Boolean Algebra with decomposition property

Question

1. Does there exist a (countable) Boolean algebra $(B,\bigcup, \bigcap, 0, 1)$ with the following property:

$\forall A\in B\setminus \{0\}$ there exists $A_1,A_2\in B$ such that $A_i\neq A$, $A_1 \bigcup A_2 = A$ and $A_1 \cap A_2=0$.

(e.g. in the uncountable case: take the Boolean algebra consisting of all infinite subets of the natural numbers)

2. Does such a property have a (well established) name?

Answer 1

What you're looking for is a Boolean algebra $\mathbf{B} = \langle B, \wedge, \vee,',0,1 \rangle$ without join-irreducible elements.

Definition. In any lattice (in particular, a Boolean algebra) an element $x$ is said to be join-irreducible if $x = a$ or $x = b$, whenever $x = a \vee b$.

In a lattice with $0$, an atom is an element $x$ such that $y = 0$, whenever $y<x$.

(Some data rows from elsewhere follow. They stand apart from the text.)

-- ==== Sys2Proof/Proofs/DramAccess.lean ====
section
/-! A DRAM access that completes: a line written, a line read clean, corrected or poisoned, and an access outside its region (R383, R386, R402). -/

namespace Sys2Proof.Machine

/-! ### The octets of a line written -/

/-- A run of octets written one by one reads back. -/
theorem nget_foldl_written (a : Nat) : ∀ (l : Octets) (n : Nat) (m : List Host.Cell) (k : Nat) (hk : k < l.length),
    nget (octet 0) ((l.zipIdx n).foldl (fun m p => nset (octet 0) m (a + p.2) p.1) m) (a + n + k) = l[k] := by
  intro l
  induction l with
  | nil => exact fun n m k hk => absurd hk (Nat.not_lt_zero k)
  | cons x t ih =>
    intro n m k hk
    rw [List.zipIdx_cons, List.foldl_cons]
    cases k with
    | zero =>
      have hrest (q : BitVec 8 × Nat) (hq : q ∈ t.zipIdx (n + 1)) : a + q.2 ≠ a + n := by
        have := List.le_snd_of_mem_zipIdx hq
        omega
      exact (nget_foldl_nset _ a (a + n) hrest _).trans (nget_nset_same _ m (a + n) x)
    | succ k => rw [show a + n + (k + 1) = a + (n + 1) + k by omega, ih (n + 1) _ k (Nat.lt_of_succ_lt_succ hk), List.getElem_cons_succ]

theorem memWrite_same (m : List Host.Cell) (a : Nat) (l : Octets) (k : Nat) (hk : k < l.length) :
    nget (octet 0) (memWrite m a l) (a + k) = l[k] := nget_foldl_written a l 0 m k hk

/-- A line of 64 octets, padded with zeros. -/
def padded (l : Octets) : Octets := (l ++ List.replicate 64 (octet 0)).take 64

theorem padded_length (l : Octets) : (padded l).length = 64 := by simp [padded]

theorem padded_get (l : Octets) {k : Nat} (hk : k < 64) : (padded l)[k]'(by rwa [padded_length]) = l.getD k (octet 0) := by
  simp only [padded, List.getElem_take]
  by_cases h : k < l.length
  · rw [List.getElem_append_left h, List.getD_eq_getElem _ _ h]
  · rw [List.getElem_append_right (Nat.le_of_not_lt h), List.getElem_replicate, List.getD_eq_default _ _ (Nat.le_of_not_lt h)]

/-! ### Where a line lies (R382) -/

/-- A line is told by its address, whatever octet of it the access names. -/
theorem line_of_start (a : Nat) : a / 64 * 64 / 64 = a / 64 := Nat.mul_div_cancel _ (by decide)

theorem dramPlace_channel_lt (a : Nat) : (dramPlace a).1 < 4 := Nat.mod_lt _ (by decide)

namespace Dev

variable {c i : Nat} {d : Dev} {r : DramReq}

/-- A line that memory holds goes there. -/
theorem lineSet_plain {a : Nat} (h : 0x8A000000 ≤ a) (h' : a < 0xBA000000 ∨ (0xBE000000 ≤ a ∧ a < 0xC0000000) ∨ 0x143D60000 ≤ a)
    (mem : List Host.Cell) (l : Octets) (d : Dev) : d.lineSet mem a l = (memWrite mem a (padded l), d) := by
  unfold lineSet
  dsimp only
  rw [if_neg (by omega), if_neg (by omega), if_neg (by omega), if_neg (by omega)]
  rfl

/-! ### What an access ends with (R383, R402) -/

/-- An access outside its requester's regions counted and told. -/
def regionFault (r : DramReq) (d : Dev) : Dev :=
  ({ d with dram := { d.dram with lastLine := if r.access.write then d.dram.lastLine else [], lastPoisoned := false } }.bump
    Reg.dramRegionFaults).notice 0xA00A r.q

/-- A line returned to its reader. -/
def lineRead (mem : List Host.Cell) (a : Nat) (poisoned : Bool) (d : Dev) : Dev :=
  { d with dram := { d.dram with lastLine := d.lineOf mem a, lastPoisoned := poisoned } }

/-- A corrected error counted, in the correction chain's own counter too where the line is one of its own, and told. -/
def correctedRead (c bank q : Nat) (d : Dev) : Dev :=
  let d := (d.bump Reg.channelEccCorrected c).noticeOnce (0xA00300 + c) 0xA003 (c * 65536 + bank)
  if q = 1 ∨ q = 2 then d.bump Reg.correctionEccCorrected else d

theorem poisonCheck_clean {a : Nat} (hb : d.dram.bad.contains (a / 64) = false) (hp : nget? d.perturb.poison (a / 64) = none) :
    d.poisonCheck a false = (false, d) := if_pos (by rw [hb, hp]; rfl)

/-- A line noted as left with a double-bit error, counted and told. -/
def lineLost (a : Nat) (d : Dev) : Dev :=
  (({ d with
    dram := { d.dram with bad := a / 64 :: d.dram.bad.filter (· ≠ a / 64) }
    perturb := { d.perturb with poison := nerase d.perturb.poison (a / 64) } }).bump Reg.channelEccUncorrected (dramPlace (a / 64 * 64)).1).notice 0xA004
      ((dramPlace (a / 64 * 64)).1 * 65536 + (dramPlace (a / 64 * 64)).2.1)

theorem poisonCheck_found (a : Nat) (d : Dev) : d.poisonCheck a true = (true, d.lineLost a) := rfl

theorem lineLost_bad (a : Nat) (d : Dev) : (d.lineLost a).dram.bad.contains (a / 64) = true := by
  rw [lineLost, notice_dram, bump_dram]
  simp

theorem lineLost_counts (a : Nat) (d : Dev) : (d.lineLost a).nat Reg.channelEccUncorrected (dramPlace (a / 64 * 64)).1 =
    (d.nat Reg.channelEccUncorrected (dramPlace (a / 64 * 64)).1 + 1) % 2 ^ 32 := by
  rw [lineLost, notice_nat _ _ _ _ _ _ (chanKey_untold rfl (by decide) (dramPlace_channel_lt _)), nat_bump_same]
  rfl

theorem busError_dram (address master cause : Nat) (d : Dev) : (d.busError address master cause).dram = d.dram := by
  rw [busError, notice_dram, bump_dram, keep_dram, setNat_dram]

/-- A lift-line engine that reads a poisoned line fails with a bus error. -/
theorem poisoned_engine (a : Nat) (d : Dev) : (d.poisoned 6 a).dram = d.dram ∧ KeepsRegs busErrorKeys d (d.poisoned 6 a) := by
  have hbus := busError_leaves (0x1000000000 + a) (2 + Config.tapOwner (a / 64) % 4) 4 (d.engineFails (Config.tapOwner (a / 64) % 4))
  exact ⟨busError_dram _ _ _ _, hbus.2⟩

/-! ### DRAM_ACCESS_COMPLETE by what completes -/

theorem accessComplete_none (h : d.nextAccess c = none) (mem : List Host.Cell) (err : Nat) : d.accessComplete mem c err = (mem, d) := by
  rw [accessComplete, h]

/-- A line about to be written, which mends it. -/
def mended (a : Nat) (d : Dev) : Dev := { d with dram := { d.dram with bad := d.dram.bad.filter (· ≠ a / 64) } }

/-- A line read, with what its reader or the controller then does about an error. -/
def readServed (mem : List Host.Cell) (c err : Nat) (r : DramReq) (d : Dev) : List Host.Cell × Dev :=
  let a := r.access.addr / 64 * 64
  let x := d.poisonCheck a (err == 2)
  let d := x.2.lineRead mem a x.1
  if x.1 then (mem, d.poisoned r.q r.access.addr) else if err = 1 then (mem, d.correctedRead c (dramPlace a).2.1 r.q) else (mem, d)

section
variable (hnext : d.nextAccess c = some i) (hreq : (d.dchan c).queue[i]? = some r)
include hnext hreq

/-- The scheduler's next access, taken from its queue, is refused, written or read. -/
theorem accessComplete_taken (mem : List Host.Cell) (err : Nat) : d.accessComplete mem c err =
    if !regionOk r.q (r.access.addr / 64 * 64) then (mem, (d.accessTaken c i r).regionFault r)
    else if r.access.write then
      ((d.accessTaken c i r).mended (r.access.addr / 64 * 64)).lineSet mem (r.access.addr / 64 * 64) r.access.data
    else (d.accessTaken c i r).readServed mem c err r := by
  unfold accessComplete
  rw [hnext]
  dsimp only
  rw [hreq]
  rfl

theorem accessComplete_outside (hreg : regionOk r.q (r.access.addr / 64 * 64) = false) (mem : List Host.Cell) (err : Nat) :
    d.accessComplete mem c err = (mem, (d.accessTaken c i r).regionFault r) := by
  rw [accessComplete_taken hnext hreq, hreg]
  rfl

theorem accessComplete_write (hreg : regionOk r.q (r.access.addr / 64 * 64) = true) (hw : r.access.write = true) (mem : List Host.Cell) (err : Nat) :
    d.accessComplete mem c err =
      ((d.accessTaken c i r).mended (r.access.addr / 64 * 64)).lineSet mem (r.access.addr / 64 * 64) r.access.data := by
  rw [accessComplete_taken hnext hreq, hreg, hw]
  rfl

theorem accessComplete_read (hreg : regionOk r.q (r.access.addr / 64 * 64) = true) (hw : r.access.write = false) (mem : List Host.Cell) (err : Nat) :
    d.accessComplete mem c err = (d.accessTaken c i r).readServed mem c err r := by
  rw [accessComplete_taken hnext hreq, hreg, hw]
  rfl

theorem accessComplete_clean (hreg : regionOk r.q (r.access.addr / 64 * 64) = true) (hw : r.access.write = false) {err : Nat} (herr : err ≠ 2)
    (hbad : d.dram.bad.contains (r.access.addr / 64) = false) (hpoison : nget? d.perturb.poison (r.access.addr / 64) = none) (mem : List Host.Cell) :
    d.accessComplete mem c err = (mem, if err = 1
      then ((d.accessTaken c i r).lineRead mem (r.access.addr / 64 * 64) false).correctedRead c (dramPlace (r.access.addr / 64 * 64)).2.1 r.q
      else (d.accessTaken c i r).lineRead mem (r.access.addr / 64 * 64) false) := by
  have hwork := accessTaken_work c i r d
  have hclean : (d.accessTaken c i r).poisonCheck (r.access.addr / 64 * 64) (err == 2) = (false, d.accessTaken c i r) := by
    rw [beq_false_of_ne herr]
    exact poisonCheck_clean (by rw [line_of_start, hwork.dram]; exact hbad) (by rw [line_of_start, hwork.perturb]; exact hpoison)
  rw [accessComplete_read hnext hreq hreg hw, readServed, hclean, apply_ite (Prod.mk mem)]
  rfl

theorem accessComplete_lost (hreg : regionOk r.q (r.access.addr / 64 * 64) = true) (hw : r.access.write = false) (mem : List Host.Cell) :
    d.accessComplete mem c 2 = (mem, (((d.accessTaken c i r).lineLost (r.access.addr / 64 * 64)).lineRead mem (r.access.addr / 64 * 64)
      true).poisoned r.q r.access.addr) := by
  rw [accessComplete_read hnext hreq hreg hw, readServed, beq_self_eq_true, poisonCheck_found]
  dsimp only
  rw [if_pos rfl]

end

Lemma. If $\mathbf{B} = \langle B, \wedge, \vee,',0,1 \rangle$ is a Booelan algebra and $j \in B$ is a join-irreducible element, then $j$ is an atom.
Proof. Let $0 \leq x < j$. We ought to prove that $x=0$. We have $$j = x \vee j = (x \vee j) \wedge (x \vee x') = x \vee (j \wedge x').$$ Since $j$ is join-irreducible and $x < j$, it follows that $j = j \wedge x'$, that is, $j \leq x'$, whence $$x = x \wedge j \leq x \wedge x' = 0.$$

So, rephrasing the first paragraph, you're looking for an atomless Boolean algebra.
The answer is yes, there are atomless Boolean algebras and in particular, countable ones. See, for example, this Wikipedia article.